W jego ocenie wzmożona aktywność dyplomatyczna Rosji w ostatnim czasie to nie przypadek. - Władze Federacji Rosyjskiej rozmawiają z przedstawicielami akurat tych państw, które mogą mieć wpływ na dalszy przebieg wojny. Odbieram to, jako próby poszukiwania przez Kreml wyjścia z trudnej sytuacji, do jakiej doprowadził obecnie Putin. Moskwa zdała sobie sprawę, że tej wojny wygrać się nie da. Sankcje nałożone na Rosję okazały się być skuteczne i mogą przysporzyć Putinowi nowych kłopotów. Kreml doszedł do ściany i próbuje nawet inicjować rozmowy z ukraińskimi władzami – ocenia gen. Bogusław Pacek.
Zdaniem wojskowego, duża aktywność Rosjan może być zwykłą grą na czas. - Robią wszystko, by wykorzystać zbliżającą się zimę i kryzys energetyczny w Ukrainie i na Zachodzie, do rozegrania swojego scenariusza wojennego. A ten zakłada, że wzmocniona Rosja ze zdwojoną siłą ruszy na froncie wiosną następnego roku – uważa gen. Bogusław Pacek.
"To kompromitacja Putina"
Poprzednia rozmowa dowódców amerykańskiej i rosyjskiej armii miała miejsce 19 maja, a jeszcze wcześniejsza 11 lutego, czyli przed wybuchem wojny w Ukrainie. Co ciekawe, majowa rozmowa generałów – podobnie jak teraz – odbyła się po telefonicznym połączeniu szefa Pentagonu Lloyda Austina z rosyjskim ministrem obrony Siergiejem Szojgu.
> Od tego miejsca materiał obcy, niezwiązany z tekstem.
-- ==== Sys2Proof/Laws/KeepThrust.lean ====
section
/-! SUPPORT. What the operations of Machine/Thrust.lean keep (Laws/Keeps.lean). -/
namespace Sys2Proof.Machine

theorem State.setInner_keeps (s : State) (j : Nat) (x : Inner) :
    Keeps 0x40000 s (State.setInner s j x) := by
  unfold State.setInner
  try dsimp only
  repeat' first
    | with_reducible first
        | apply Keeps.ite | apply Keeps.refl | assumption | apply storeOk_putV | apply storeOk_filter
        | apply modeOk_upd | apply modeOk_zero | apply Keeps.foldS | apply Keeps.foldl | (intro _)
    | split
    | with_reducible apply Keeps.upd
    | (with_reducible apply Same.of_upd) <;> with_reducible first | exact bit_same | exact bit_in (by decide)
    | decide

theorem State.detect_keeps (s : State) (kind num source : Nat) :
    Keeps 0x40208 s (State.detect s kind num source) := by
  unfold State.detect
  try dsimp only
  repeat' first
    | with_reducible first
        | apply Keeps.ite | apply Keeps.refl | assumption | apply storeOk_putV | apply storeOk_filter
        | apply modeOk_upd | apply modeOk_zero | apply Keeps.to ?_ ?_ (State.incU_keeps ..)
        | apply Keeps.to ?_ ?_ (State.note_keeps ..) | apply Keeps.foldS | apply Keeps.foldl | (intro _)
    | split
    | with_reducible apply Keeps.upd
    | (with_reducible apply Same.of_upd) <;> with_reducible first | exact bit_same | exact bit_in (by decide)
    | decide

end Sys2Proof.Machine
end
Austin wezwał wówczas swojego odpowiednika w Moskwie do natychmiastowego wstrzymania ognia w Ukrainie.
Amerykańskie media podkreślały wówczas, że rozmowa Austina z Szojgu zakończyła długi okres, w którym przywódcy Rosji wielokrotnie odmawiali kontaktów ze swoimi amerykańskimi odpowiednikami.
Zdaniem Jerzego Marka Nowakowskiego obecna ofensywa dyplomatyczna Kremla została podjęta w obliczu porażek na froncie. – To kompromitacja Putina, że muszą kupować marny sprzęt od Iranu. A rzekomo druga armia świata dostaje łupnia od ukraińskich sił zbrojnych – mówi WP były dyplomata.
Z kolei w ocenie gen. Bogusława Packa, poprzez rozmowy telefoniczne z Zachodem, Rosji zależy na pokazywaniu "ludzkiej twarzy" władz na Kremlu. - Pamiętajmy, że jeśli Putin mówi o negocjacjach, to tylko na swoich warunkach. Patrząc na jego obecne zabiegi dyplomatyczne wygląda to bardziej na hipokryzję Kremla i próbę przeciągnięcia wojny, przy równoczesnym zmęczeniu zachodnich społeczeństw i Ukrainy. Nie wierzę w dobre intencje Putina. Nadal chce zająć całą Ukrainę i docelowo przesunąć granice bezpieczeństwa Europy – ocenia gen. Bogusław Pacek.